With all the tens of millions of dollars of aid we generous Americans have been sending the tsunami victims in Southeast Asia, there’s one commodity we haven’t been shipping over (thank heaven)–“grief counselors,” those ubiquitous therapists who nowadays descend on the site of every disaster in America, from Columbine to 9/11.
That’s because, as it turns out, at least some of the victim countries have had the sense to tell the mental-health professionals with their fancy degrees to stay home. As Sally Satel, herself a psychiatrist who’s taught at Yale, reports in National Review Online, what most of the disaster survivors in Indonesia and elsewhere really need are food, shelter, working toilets, and the opportunity to return their lives to something close to normal as quickly as possible.
That’s not to say, as Satel points out, that many of the survivors aren’t experiencing grief, sleeplessness, and other symptoms of mental trauma right now. But as she points out:
“Crying, trouble sleeping, problems concentrating, a profound sense of dislocation are not pathological within the first few weeks after a catastrophe. Mental-health expertise should be reserved for people who remain disabled by these symptoms after three months or so, the time they typically start to fade.”
Satel is commenting on a Washington Post profile of Sri Lanka’s only psychiatrist, Ganesan (like most Sri Lankans, he goes by only one name).
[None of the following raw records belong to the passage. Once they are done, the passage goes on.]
-- ==== Sys2Proof/Machine/Access.lean ====
section
/-!
DEFINITION. Memory accesses: scratch addresses (R323, R324), the L1 and the store queue (R193, R194), atomics (R329,
R330), lock bits (R331, R332), the scoreboard (R338), counted writes (R196), releases and acquires (R195 to R198), replay
records (R92 to R95), and one access performed or recorded.
-/
namespace Sys2Proof.Machine

/-! ## Scratch addresses -/

/-- The core at a position of a team's cluster rectangle (R159). -/
def State.clusterCore (s : State) (tm : Team) (pos : Nat) : Nat :=
  let shx := ((s.launch? tm.launch).map (·.recd.shx)).getD 1
  let origin := ((s.cluster? tm.launch tm.cix).map Cluster.origin).getD tm.core
  origin + pos % shx + 8 * (pos / shx)

/-- Number of positions of the cluster rectangle. -/
def State.clusterSize (s : State) (tm : Team) : Nat :=
  ((s.launch? tm.launch).map fun l => l.recd.shx * l.recd.shy).getD 1

/-- A core or its die is fenced (R18). -/
def State.coreGone (s : State) (c : Nat) : Bool := (s.core c).fenced || s.dieFenced (dieOf c)

/-- The span lies inside an object that the team has open and that the core holds (R324). -/
def State.inOpenObj (s : State) (tm : Team) (core off n : Nat) : Bool :=
  s.objs.any fun ob => ob.ctx = tm.ctx && ob.holder = core && (ob.state = .resident || ob.state = .moving)
    && ob.base <= off && off + n <= ob.base + ob.size
    && tm.opens.any fun o => o.name = ob.name && !o.lost && !o.handed

/-- Where a scratch address leads. -/
inductive ScrRes where
  | at_ (core off : Nat) (remote : Bool)
  | wait
  | cause (c : Cause)
deriving DecidableEq, Repr

/-- Resolve n bytes at a scratch address (R323, R324).  The window of a member that is being saved or is swapped is
reached when the team is back (DEDUCED, log entry 11). -/
def State.resolveScratch (s : State) (tm : Team) (sa : Word) (n : Nat) : ScrRes :=
  let obj := sa.getLsbD 26
  let rmt := sa.getLsbD 25
  let mem := (sa.extractLsb' 21 4).toNat
  let off := (sa.extractLsb' 0 21).toNat
  if sa.extractLsb' 27 5 != 0 || (!rmt && mem != 0) then .cause cSCRATCH_RANGE
  else if rmt && s.clusterSize tm <= mem then .cause cSCRATCH_RANGE
  else
    let pos := if rmt then mem else tm.clx
    let remote := pos != tm.clx
    let core := if remote then s.clusterCore tm pos else tm.core
    if s.coreGone core then .cause cMEMORY_LOST
    else if obj then
      if s.inOpenObj tm core off n then .at_ core off remote else .cause cSCRATCH_RANGE
    else if !remote then
      if off + n <= tm.scrsz then .at_ core (tm.winBase + off) false else .cause cSCRATCH_RANGE
    else
      match s.teams.find? fun t => t.launch = tm.launch && t.cix = tm.cix && t.clx = pos with
      | none => .cause cSCRATCH_RANGE
      | some t =>
        if t.state = .ended || t.scrsz < off + n then .cause cSCRATCH_RANGE
        else if t.state = .resident || t.state = .killing then .at_ core (t.winBase + off) true
        else .wait

/-- The span overlaps a live scoreboard range of the core (R338). -/
def Core.rangeBusy (co : Core) (off n : Nat) : Bool :=
  co.ranges.any fun q => q.writes != 0 && off < q.base + q.len && q.base < off + n

/-- A write of this core to the same remote scratch bytes has not been performed (R207: kept if same address). -/
def Core.remoteBusy (co : Core) (core off n : Nat) : Bool :=
  co.storeq.any fun q => !q.done && match q.home with
    | .scratch c o => c = core && off < o + q.data.length && o < off + n
    | _ => false

/-! ## The store queue and L1 -/

/-- A queued write overlaps bytes at a home. -/
def QStore.overlaps (q : QStore) (h : Home) (n : Nat) : Bool :=
  match q.home, h with
  | .dev a, .dev b => a < b + n && b < a + q.data.length
  | .host a, .host b => a < b + n && b < a + q.data.length
  | .peer d a, .peer e b => d = e && a < b + n && b < a + q.data.length
  | .scratch c a, .scratch e b => c = e && a < b + n && b < a + q.data.length
  | _, _ => false

/-- Offset of a queued write from a home address it overlaps. -/
def QStore.start (q : QStore) : Nat :=
  match q.home with
  | .dev a | .host a | .peer _ a | .scratch _ a => a

/-- The address part of a home. -/
def Home.addr : Home → Nat
  | .dev a | .host a | .peer _ a | .scratch _ a => a

/-- Lay data that starts at one address over bytes that start at another. -/
def layOver (bs : List Byte) (at_ start : Nat) (data : List Byte) : List Byte :=
  bs.mapIdx fun i b => if start <= at_ + i && at_ + i < start + data.length then data.getD (at_ + i - start) b else b

/-- Lay one queued write over bytes read at a home. -/
def overlay (bs : List Byte) (h : Home) (q : QStore) : List Byte :=
  if q.overlaps h bs.length then layOver bs h.addr q.start q.data else bs

/-- A queued write to a global address of a context. -/
def QStore.global (q : QStore) (ctx : Nat) : Bool := q.ctx = ctx && match q.home with
  | .scratch _ _ => false
  | _ => true

/-- Bytes at a home as a thread of the core sees them: its queued writes over the home (R193). -/
def State.seen (s : State) (core : Nat) (h : Home) (n : Nat) : List Byte :=
  ((s.core core).storeq.filter fun q => !q.done).foldl (fun bs q => overlay bs h q) (s.homeRead h n)

/-- A home address rounded down to its 64-byte line. -/
def Home.lineOf : Home → Home
  | .dev a => .dev (a / 64 * 64)
  | .host a => .host (a / 64 * 64)
  | .peer d a => .peer d (a / 64 * 64)
  | .scratch c a => .scratch c (a / 64 * 64)

/-- The core's queued writes laid over the bytes at an address of a context, oldest first, whatever home the bytes come from: a
replica does not hide a write that is on its way to the primary (R193, R206, R229). -/
def State.layQueue (s : State) (core ctx va : Nat) (h : Home) (bs : List Byte) : List Byte :=
  ((s.core core).storeq.filter fun q => !q.done).foldl (fun bs q =>
    if q.global ctx && q.va < va + bs.length && va < q.va + q.data.length then layOver bs va q.va q.data else overlay bs h q) bs

/-- The value of a load whose every byte a queued write of the core gives. -/
def State.queuedBytes (s : State) (core ctx va n : Nat) : Option (List Byte) :=
  let qs := (s.core core).storeq.filter fun q => !q.done && q.global ctx
  if (List.range n).all fun i => qs.any fun q => q.va <= va + i && va + i < q.va + q.data.length then
    some (qs.foldl (fun bs q => layOver bs va q.va q.data) (List.replicate n 0))
  else none

/-- A line of a core's L1. -/
def Core.l1Line? (co : Core) (ctx base : Nat) : Option L1Line := co.l1.find? fun ln => ln.ctx = ctx && ln.va = base

/-- Put a line into a core's L1, which holds 1,024 lines of 64 bytes (PRESUMED, log entry 12). -/
def Core.l1Fill (co : Core) (ln : L1Line) : Core := { co with l1 := (ln :: co.l1).take 1024 }

/-- Package DRAM at a home has lost the contents of one of n bytes to an uncorrectable error (R102). -/
def State.eccAt (s : State) (h : Home) (n : Nat) : Bool :=
  match h with
  | .dev pa => s.ecc.any fun b => b * 64 < pa + n && pa < b * 64 + 64
  | _ => false

/-- Read global bytes through L1 (R193, R194): a hit gives the line under the core's queued writes; a miss reads the
home, counts there (R225), and allocates a line. -/
def State.loadBytes (s : State) (core ctx va : Nat) (h : Home) (n : Nat) : State × List Byte :=
  let base := va / 64 * 64
  match (s.core core).l1Line? ctx base with
  | some ln => (s, s.layQueue core ctx va h ((ln.data.drop (va - base)).take n))
  | none =>
    let line := s.layQueue core ctx base h.lineOf (s.homeRead h.lineOf 64)
    let s := s.sluiceCount core ctx va h false
    (s.updCore core fun c => c.l1Fill ⟨ctx, base, line⟩, (line.drop (va - base)).take n)

/-- A store that hits updates the L1 lines it touches at issue (R193). -/
def Core.l1Store (co : Core) (ctx va : Nat) (bs : List Byte) : Core :=
  { co with l1 := co.l1.map fun ln =>
      if ln.ctx = ctx && ln.va < va + bs.length && va < ln.va + 64 then { ln with data := layOver ln.data ln.va va bs } else ln }

/-! ## Counted writes (R196, R197) -/

/-- How a write to a home is counted. -/
def Home.ackKind : Home → AckKind
  | .dev _ => .pkg
  | .host _ => .host
  | .peer d _ => .dev d
  | .scratch _ _ => .scr

/-- The hidden count of writes toward a device. -/
def Thread.devCount (th : Thread) (d : Nat) : Nat := ((th.ackDev.find? (·.1 == d)).map (·.2)).getD 0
Ganesan, who’s been doing everything from coordinating foreign aid to transporting corpses in his own pickup truck–everything, that is, except therapy–told the Post: “To talk about psychological needs when you’ve got thousands of people using one toilet in a refugee camp — it’s absurd.”
Satel writes:
“The main issue at this stage is to ensure the physical safety, locate missing friends and family members, and disseminate accurate information. Schools are slated to open on January 10, the end of the country’s annual holiday. More than any therapy will promote effective coping by maintaining routines for children and keeping them busy.
“In short, the prescription is this: Minimize disorder and plan for the future — and for the vast majority, coping will follow naturally.
“This kind of approach is anathema to a swath of contemporary mental-health workers. Dubbed ‘trauma tourists’ by some mischievous colleagues of mine, they are quick to impose Western-style therapies without regard to victims’ needs, their natural healing systems, or their very conception of what ‘mental illness’ might be. ‘This is not what a doctor should do,’ says Ganesan who has tried to talk agencies out of sending grief counselors.”
Ganesan told the Post that his country’s Buddhist faith could help survivors deal with the disaster more than any grief counselor, for Buddhism teaches that suffering is part of human existence, something to be borne with grace and courage. As Satel notes:
“After World War II the renowned psychiatrist and Holocaust survivor Viktor Frankl pointed out, ‘Suffering is not always a pathological phenomenon…suffering may well be a human achievement.’ In other words, suffering can be ennobling. And even when calamity does not strengthen its casualties, a possibility that Frankl certainly acknowledged, it is unclear that clinical intervention will diminish the anguish.”
Ironically, the main beneficiaries of the grief-counseling seem not to be the natives of the affected countries but Western tourists. As this Associated Press story reports:
“Western tour operators have sent counselors to help returning tourists. The British, Finnish and American Red Cross societies also have dispatched psychological support teams either to help tourists or to train local Red Cross workers, said Janet Rodenburg, who heads the Reference Center for Psychological Support of the international Red Cross.”